После кассационного суда он обещал еще раз навестить меня. Мы были одни – я протянул ему две тетради Последнего слова и несколько густо исписанных листов лефортовской статьи «Экономические причины преступности». Он вопросительно смотрит на меня, палец к губам и показывает наверх, в потолок, подает чистый лист. Я пишу: «Передайте Попову или моей жене». Он на этом листе размашисто: «Только на хранение, у себя». И вслух: «До вашего возвращения. Сейчас вам все равно не понадобится». Мне-то не понадобится, но я рассчитывал опубликовать, чтоб не зря сидеть три года. Но выбора не было. В тюрьме рано или поздно изымут, другого способа кому-либо передать не предвидится. Хоть на хранение. Этого я не говорил, только кивнул Швейскому и спросил относительно обвинительного заключения, которое он взял у меня перед судом: не отдаст ли? Отвечает, что обычно обвинительные акты своих подзащитных оставляет у себя, но, если мне понадобится, он сохранит и отдаст по концу срока. Показывает на тетради, которые я брал с собой: «Когда сюда шли, при обыске не считали?» Опасается, что заметят недостачу тетрадей. Нет, не считали. Согласился взять записку для Наташи при условии: чтоб ничего лишнего. Написал ей только то, что она свободна. Буду нести свой крест сам, до конца, и очень благодарен ей за поддержку, но, если ей трудно, пусть не мучается, пусть ничего не делает через силу, против желания. Как бы ни сложилось у нас в дальнейшем, я буду ее любить и помнить все, что она сделала для меня доброго.

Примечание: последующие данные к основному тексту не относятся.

theorem State.loseProbes_later {s0 : State} (s : State) (f : Frame) (hL : Later s0 s) : Later s0 (State.loseProbes s f) := by
  unfold State.loseProbes
  repeat'
    first
    | with_reducible assumption
    | with_reducible exact Nat.le_refl _
    | with_reducible exact List.prefix_rfl
    | with_reducible rfl
    | with_reducible exact Nat.le_add_right _ _
    | intro _
    | with_reducible refine State.upd_later ?_ ?_ ?_ ?_ ?_ ?_
    | with_reducible apply State.listLost_later
    | with_reducible refine Later.ite ?_ ?_
    | with_reducible refine Later.iteFst ?_ ?_
    | with_reducible refine Later.foldl ?_ ?_
    | with_reducible refine Later.foldlFst ?_ ?_
    | with_reducible refine Later.fst ?_ (by assumption)
    | dsimp only
    | rw [State.mk_eq]
    | split
    | exact List.prefix_append _ _

theorem execDrayRouteDrop_later (t : Nat) (s : State) {t' : State} (hE : execDrayRouteDrop t s = .next t') : Later s t' := by
  unfold execDrayRouteDrop at hE
  injection hE with hE
  subst hE
  have hL := Later.refl s
  repeat'
    first
    | with_reducible assumption
    | with_reducible exact Nat.le_refl _
    | with_reducible exact List.prefix_rfl
    | with_reducible rfl
    | with_reducible exact Nat.le_add_right _ _
    | intro _
    | with_reducible refine State.upd_later ?_ ?_ ?_ ?_ ?_ ?_
    | with_reducible apply State.loseProbes_later
    | with_reducible apply State.advance_later
    | with_reducible refine Later.ite ?_ ?_
    | with_reducible refine Later.iteFst ?_ ?_
    | with_reducible refine Later.foldl ?_ ?_
    | with_reducible refine Later.foldlFst ?_ ?_
    | with_reducible refine Later.fst ?_ (by assumption)
    | dsimp only
    | rw [State.mk_eq]
    | split
    | exact List.prefix_append _ _

theorem execPeerSnapshotHoldEnd_later (s : State) {t' : State} (hE : execPeerSnapshotHoldEnd s = .next t') : Later s t' := by
  unfold execPeerSnapshotHoldEnd at hE
  injection hE with hE
  subst hE
  have hL := Later.refl s
  repeat'
    first
    | with_reducible assumption
    | with_reducible exact Nat.le_refl _
    | with_reducible exact List.prefix_rfl
    | with_reducible rfl
    | with_reducible exact Nat.le_add_right _ _
    | intro _
    | with_reducible refine State.upd_later ?_ ?_ ?_ ?_ ?_ ?_
    | with_reducible apply State.onItem_later
    | with_reducible refine Later.ite ?_ ?_
    | with_reducible refine Later.iteFst ?_ ?_
    | with_reducible refine Later.foldl ?_ ?_
    | with_reducible refine Later.foldlFst ?_ ?_
    | with_reducible refine Later.fst ?_ (by assumption)
    | dsimp only
    | rw [State.mk_eq]
    | split
    | exact List.prefix_append _ _

theorem State.expireCtx_later {s0 : State} (s : State) (src handle k : Nat) (hL : Later s0 s) : Later s0 (State.expireCtx s src handle k) := by
  unfold State.expireCtx
  repeat'
    first
    | with_reducible assumption
    | with_reducible exact Nat.le_refl _
    | with_reducible exact List.prefix_rfl
    | with_reducible rfl
    | with_reducible exact Nat.le_add_right _ _
    | intro _
    | with_reducible refine State.upd_later ?_ ?_ ?_ ?_ ?_ ?_
    | with_reducible apply State.discardMembers_later
    | with_reducible refine Later.ite ?_ ?_
    | with_reducible refine Later.iteFst ?_ ?_
    | with_reducible refine Later.foldl ?_ ?_
    | with_reducible refine Later.foldlFst ?_ ?_
    | with_reducible refine Later.fst ?_ (by assumption)
    | dsimp only
    | rw [State.mk_eq]
    | split
    | exact List.prefix_append _ _

theorem execQctxBudgetExpire_later (src handle t : Nat) (s : State) {t' : State} (hE : execQctxBudgetExpire src handle t s = .next t') : Later s t' := by
  unfold execQctxBudgetExpire at hE
  injection hE with hE
  subst hE
  have hL := Later.refl s
  repeat'
    first
    | with_reducible assumption
    | with_reducible exact Nat.le_refl _
    | with_reducible exact List.prefix_rfl
    | with_reducible rfl
    | with_reducible exact Nat.le_add_right _ _
    | intro _
    | with_reducible refine State.upd_later ?_ ?_ ?_ ?_ ?_ ?_
    | with_reducible apply State.expireCtx_later
    | with_reducible apply State.advance_later
    | with_reducible refine Later.ite ?_ ?_
    | with_reducible refine Later.iteFst ?_ ?_
    | with_reducible refine Later.foldl ?_ ?_
    | with_reducible refine Later.foldlFst ?_ ?_
    | with_reducible refine Later.fst ?_ (by assumption)
    | dsimp only
    | rw [State.mk_eq]
    | split
    | exact List.prefix_append _ _

theorem State.staleWork_later {s0 : State} (s : State) (h : HeldWork) (hL : Later s0 s) : Later s0 (State.staleWork s h) := by
  unfold State.staleWork
  repeat'
    first
    | with_reducible assumption
    | with_reducible exact Nat.le_refl _
    | with_reducible exact List.prefix_rfl
    | with_reducible rfl
    | with_reducible exact Nat.le_add_right _ _
    | intro _
    | with_reducible refine State.upd_later ?_ ?_ ?_ ?_ ?_ ?_
    | with_reducible apply State.probeDone_later
    | with_reducible apply State.staleStatus_later
    | with_reducible apply State.staleWrite_later
    | with_reducible refine Later.ite ?_ ?_
    | with_reducible refine Later.iteFst ?_ ?_
    | with_reducible refine Later.foldl ?_ ?_
    | with_reducible refine Later.foldlFst ?_ ?_
    | with_reducible refine Later.fst ?_ (by assumption)
    | dsimp only
    | rw [State.mk_eq]
    | split
    | exact List.prefix_append _ _

theorem State.releaseHeld_later {s0 : State} (s : State) (hL : Later s0 s) : Later s0 (State.releaseHeld s) := by
  unfold State.releaseHeld
  repeat'
    first
    | with_reducible assumption
    | with_reducible exact Nat.le_refl _
    | with_reducible exact List.prefix_rfl
    | with_reducible rfl
    | with_reducible exact Nat.le_add_right _ _
    | intro _
    | with_reducible refine State.upd_later ?_ ?_ ?_ ?_ ?_ ?_
    | with_reducible apply State.sendRecord_later
    | with_reducible apply State.onItem_later
    | with_reducible apply State.staleWork_later
    | with_reducible refine Later.ite ?_ ?_
    | with_reducible refine Later.iteFst ?_ ?_
    | with_reducible refine Later.foldl ?_ ?_
    | with_reducible refine Later.foldlFst ?_ ?_
    | with_reducible refine Later.fst ?_ (by assumption)
    | dsimp only
    | rw [State.mk_eq]
    | split
    | exact List.prefix_append _ _

theorem execMapWorkHoldEnd_later (t : Nat) (s : State) {t' : State} (hE : execMapWorkHoldEnd t s = .next t') : Later s t' := by
  unfold execMapWorkHoldEnd at hE
  injection hE with hE
  subst hE
  have hL := Later.refl s
  repeat'
    first
    | with_reducible assumption
    | with_reducible exact Nat.le_refl _
    | with_reducible exact List.prefix_rfl
    | with_reducible rfl
    | with_reducible exact Nat.le_add_right _ _
    | intro _
    | with_reducible refine State.upd_later ?_ ?_ ?_ ?_ ?_ ?_
    | with_reducible apply State.releaseHeld_later
    | with_reducible apply State.advance_later
    | with_reducible refine Later.ite ?_ ?_
    | with_reducible refine Later.iteFst ?_ ?_
    | with_reducible refine Later.foldl ?_ ?_
    | with_reducible refine Later.foldlFst ?_ ?_
    | with_reducible refine Later.fst ?_ (by assumption)
    | dsimp only
    | rw [State.mk_eq]
    | split
    | exact List.prefix_append _ _
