theorem State.loadPorts_later {s0 : State} (s : State) (hL : Later s0 s) : Later s0 (State.loadPorts s) := by
  unfold State.loadPorts
  repeat'
    first
    | with_reducible assumption
    | with_reducible exact Nat.le_refl _
    | with_reducible exact List.prefix_rfl
    | with_reducible rfl
    | with_reducible exact Nat.le_add_right _ _
    | intro _
    | with_reducible refine State.upd_later ?_ ?_ ?_ ?_ ?_ ?_
    | with_reducible apply State.setPort_later
    | with_reducible apply State.portEnable_later
    | with_reducible refine Later.ite ?_ ?_
    | with_reducible refine Later.iteFst ?_ ?_
    | with_reducible refine Later.foldl ?_ ?_
    | with_reducible refine Later.foldlFst ?_ ?_
    | with_reducible refine Later.fst ?_ (by assumption)
    | dsimp only
    | rw [State.mk_eq]
    | split
    | exact List.prefix_append _ _

theorem State.setClock_later {s0 : State} (s : State) (p mhz : Nat) (hL : Later s0 s) : Later s0 (State.setClock s p mhz) := by
  unfold State.setClock
  repeat'
    first
    | with_reducible assumption
    | with_reducible exact Nat.le_refl _
    | with_reducible exact List.prefix_rfl
    | with_reducible rfl
    | with_reducible exact Nat.le_add_right _ _
    | intro _
    | with_reducible refine State.upd_later ?_ ?_ ?_ ?_ ?_ ?_
    | with_reducible refine Later.ite ?_ ?_
    | with_reducible refine Later.iteFst ?_ ?_
    | with_reducible refine Later.foldl ?_ ?_
    | with_reducible refine Later.foldlFst ?_ ?_
    | with_reducible refine Later.fst ?_ (by assumption)
    | dsimp only
    | rw [State.mk_eq]
    | split
    | exact List.prefix_append _ _

theorem State.applyFMax_later {s0 : State} (s : State) (hL : Later s0 s) : Later s0 (State.applyFMax s) := by
  unfold State.applyFMax
  repeat'
    first
    | with_reducible assumption
    | with_reducible exact Nat.le_refl _
    | with_reducible exact List.prefix_rfl
    | with_reducible rfl
    | with_reducible exact Nat.le_add_right _ _
    | intro _
    | with_reducible refine State.upd_later ?_ ?_ ?_ ?_ ?_ ?_
    | with_reducible apply State.setClock_later
    | with_reducible refine Later.ite ?_ ?_
    | with_reducible refine Later.iteFst ?_ ?_
    | with_reducible refine Later.foldl ?_ ?_
    | with_reducible refine Later.foldlFst ?_ ?_
    | with_reducible refine Later.fst ?_ (by assumption)
    | dsimp only
    | rw [State.mk_eq]
    | split
    | exact List.prefix_append _ _

theorem State.shedModels_later {s0 : State} (s : State) (hL : Later s0 s) : Later s0 (State.shedModels s) := by
  unfold State.shedModels
  repeat'
    first
    | with_reducible assumption
    | with_reducible exact Nat.le_refl _
    | with_reducible exact List.prefix_rfl
    | with_reducible rfl
    | with_reducible exact Nat.le_add_right _ _
    | intro _
    | with_reducible refine State.upd_later ?_ ?_ ?_ ?_ ?_ ?_
    | with_reducible apply State.score_later
    | with_reducible apply State.reject_later
    | with_reducible apply State.count_later
    | with_reducible apply State.emitExact_later
    | with_reducible apply State.yieldMaint_later
    | with_reducible refine Later.ite ?_ ?_
    | with_reducible refine Later.iteFst ?_ ?_
    | with_reducible refine Later.foldl ?_ ?_
    | with_reducible refine Later.foldlFst ?_ ?_
    | with_reducible refine Later.fst ?_ (by assumption)
    | dsimp only
    | rw [State.mk_eq]
    | split
    | exact List.prefix_append _ _

theorem State.shedUpkeep_later {s0 : State} (s : State) (hL : Later s0 s) : Later s0 (State.shedUpkeep s) := by
  unfold State.shedUpkeep
  repeat'
    first
    | with_reducible assumption
    | with_reducible exact Nat.le_refl _
    | with_reducible exact List.prefix_rfl
    | with_reducible rfl
    | with_reducible exact Nat.le_add_right _ _
    | intro _
    | with_reducible refine State.upd_later ?_ ?_ ?_ ?_ ?_ ?_
    | with_reducible apply State.yieldMaint_later
    | with_reducible refine Later.ite ?_ ?_
    | with_reducible refine Later.iteFst ?_ ?_
    | with_reducible refine Later.foldl ?_ ?_
    | with_reducible refine Later.foldlFst ?_ ?_
    | with_reducible refine Later.fst ?_ (by assumption)
    | dsimp only
    | rw [State.mk_eq]
    | split
    | exact List.prefix_append _ _

theorem State.gateShed_later {s0 : State} (s : State) (d : DomainId) (hL : Later s0 s) : Later s0 (State.gateShed s d) := by
  unfold State.gateShed
  repeat'
    first
    | with_reducible assumption
    | with_reducible exact Nat.le_refl _
    | with_reducible exact List.prefix_rfl
    | with_reducible rfl
    | with_reducible exact Nat.le_add_right _ _
    | intro _
    | with_reducible refine State.upd_later ?_ ?_ ?_ ?_ ?_ ?_
    | with_reducible refine Later.ite ?_ ?_
    | with_reducible refine Later.iteFst ?_ ?_
    | with_reducible refine Later.foldl ?_ ?_
    | with_reducible refine Later.foldlFst ?_ ?_
    | with_reducible refine Later.fst ?_ (by assumption)
    | dsimp only
    | rw [State.mk_eq]
    | split
    | exact List.prefix_append _ _

theorem State.shedIngest_later {s0 : State} (s : State) (hL : Later s0 s) : Later s0 (State.shedIngest s) := by
  unfold State.shedIngest
  repeat'
    first
    | with_reducible assumption
    | with_reducible exact Nat.le_refl _
    | with_reducible exact List.prefix_rfl
    | with_reducible rfl
    | with_reducible exact Nat.le_add_right _ _
    | intro _
    | with_reducible refine State.upd_later ?_ ?_ ?_ ?_ ?_ ?_
    | with_reducible apply State.answerWrite_later
    | with_reducible refine Later.ite ?_ ?_
    | with_reducible refine Later.iteFst ?_ ?_
    | with_reducible refine Later.foldl ?_ ?_
    | with_reducible refine Later.foldlFst ?_ ?_
    | with_reducible refine Later.fst ?_ (by assumption)
    | dsimp only
    | rw [State.mk_eq]
    | split
    | exact List.prefix_append _ _

theorem State.shedPorts_later {s0 : State} (s : State) (hL : Later s0 s) : Later s0 (State.shedPorts s) := by
  unfold State.shedPorts
  repeat'
    first
    | with_reducible assumption
    | with_reducible exact Nat.le_refl _
    | with_reducible exact List.prefix_rfl
    | with_reducible rfl
    | with_reducible exact Nat.le_add_right _ _
    | intro _
    | with_reducible refine State.upd_later ?_ ?_ ?_ ?_ ?_ ?_
    | with_reducible apply State.downPort_later
    | with_reducible apply State.routeWaiting_later
    | with_reducible apply State.gateShed_later
    | with_reducible refine Later.ite ?_ ?_
    | with_reducible refine Later.iteFst ?_ ?_
    | with_reducible refine Later.foldl ?_ ?_
    | with_reducible refine Later.foldlFst ?_ ?_
    | with_reducible refine Later.fst ?_ (by assumption)
    | dsimp only
    | rw [State.mk_eq]
    | split
    | exact List.prefix_append _ _

theorem State.restorePorts_later {s0 : State} (s : State) (hL : Later s0 s) : Later s0 (State.restorePorts s) := by
  unfold State.restorePorts
  repeat'
    first
    | with_reducible assumption
    | with_reducible exact Nat.le_refl _
    | with_reducible exact List.prefix_rfl
    | with_reducible rfl
    | with_reducible exact Nat.le_add_right _ _
    | intro _
    | with_reducible refine State.upd_later ?_ ?_ ?_ ?_ ?_ ?_
    | with_reducible apply State.wake_later
    | with_reducible apply State.setPort_later
    | with_reducible refine Later.ite ?_ ?_
    | with_reducible refine Later.iteFst ?_ ?_
    | with_reducible refine Later.foldl ?_ ?_
    | with_reducible refine Later.foldlFst ?_ ?_
    | with_reducible refine Later.fst ?_ (by assumption)
    | dsimp only
    | rw [State.mk_eq]
    | split
    | exact List.prefix_append _ _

На последней нашей встрече, на Пресне, Швейский скажет, что Наташу моя записка обидела и она просила передать, чтоб больше я так не думал и так ей не писал. Впрочем, через пару дней она все скажет сама, на личном свидании здесь, на Матросске.

Это свидание было полнейшей неожиданностью. Ознакомление закончено, с адвокатом поговорил – жду этапа обратно на Пресню. Вдруг вызывают. С вещами? Без. Кто, куда? Ведут длинным подземным переходом, как в баню ходим. (Кстати, пока я был на Пресне, баня на Матросске стала еженедельной, а была раз в десять дней.) Переход в другой корпус. Но и там еще куда-то. По пути присоединяются другие зэки, с разных сторон поодиночке. Что за команда странная, куда ведут? Кто-то произнес слово «свидание». Шутка? Да нет, серьезно. Один говорит, второй, остальные, как и я, растеряны – не верят счастью. Идем по верху, по застекленному переходу, никогда здесь еще не бывал. В окнах зелень деревьев, где-то улица рядом. Похоже на правду. Ног не чувствую, горю, будто бензином облили. Не все разделы кодексов проштудировал – не предполагал, что до зоны могут разрешить свидание. Конечно, все от судьи зависит, но разве мог я ждать милостей от Байковой? Неужто разрешила? И с кем? Кто выпросил?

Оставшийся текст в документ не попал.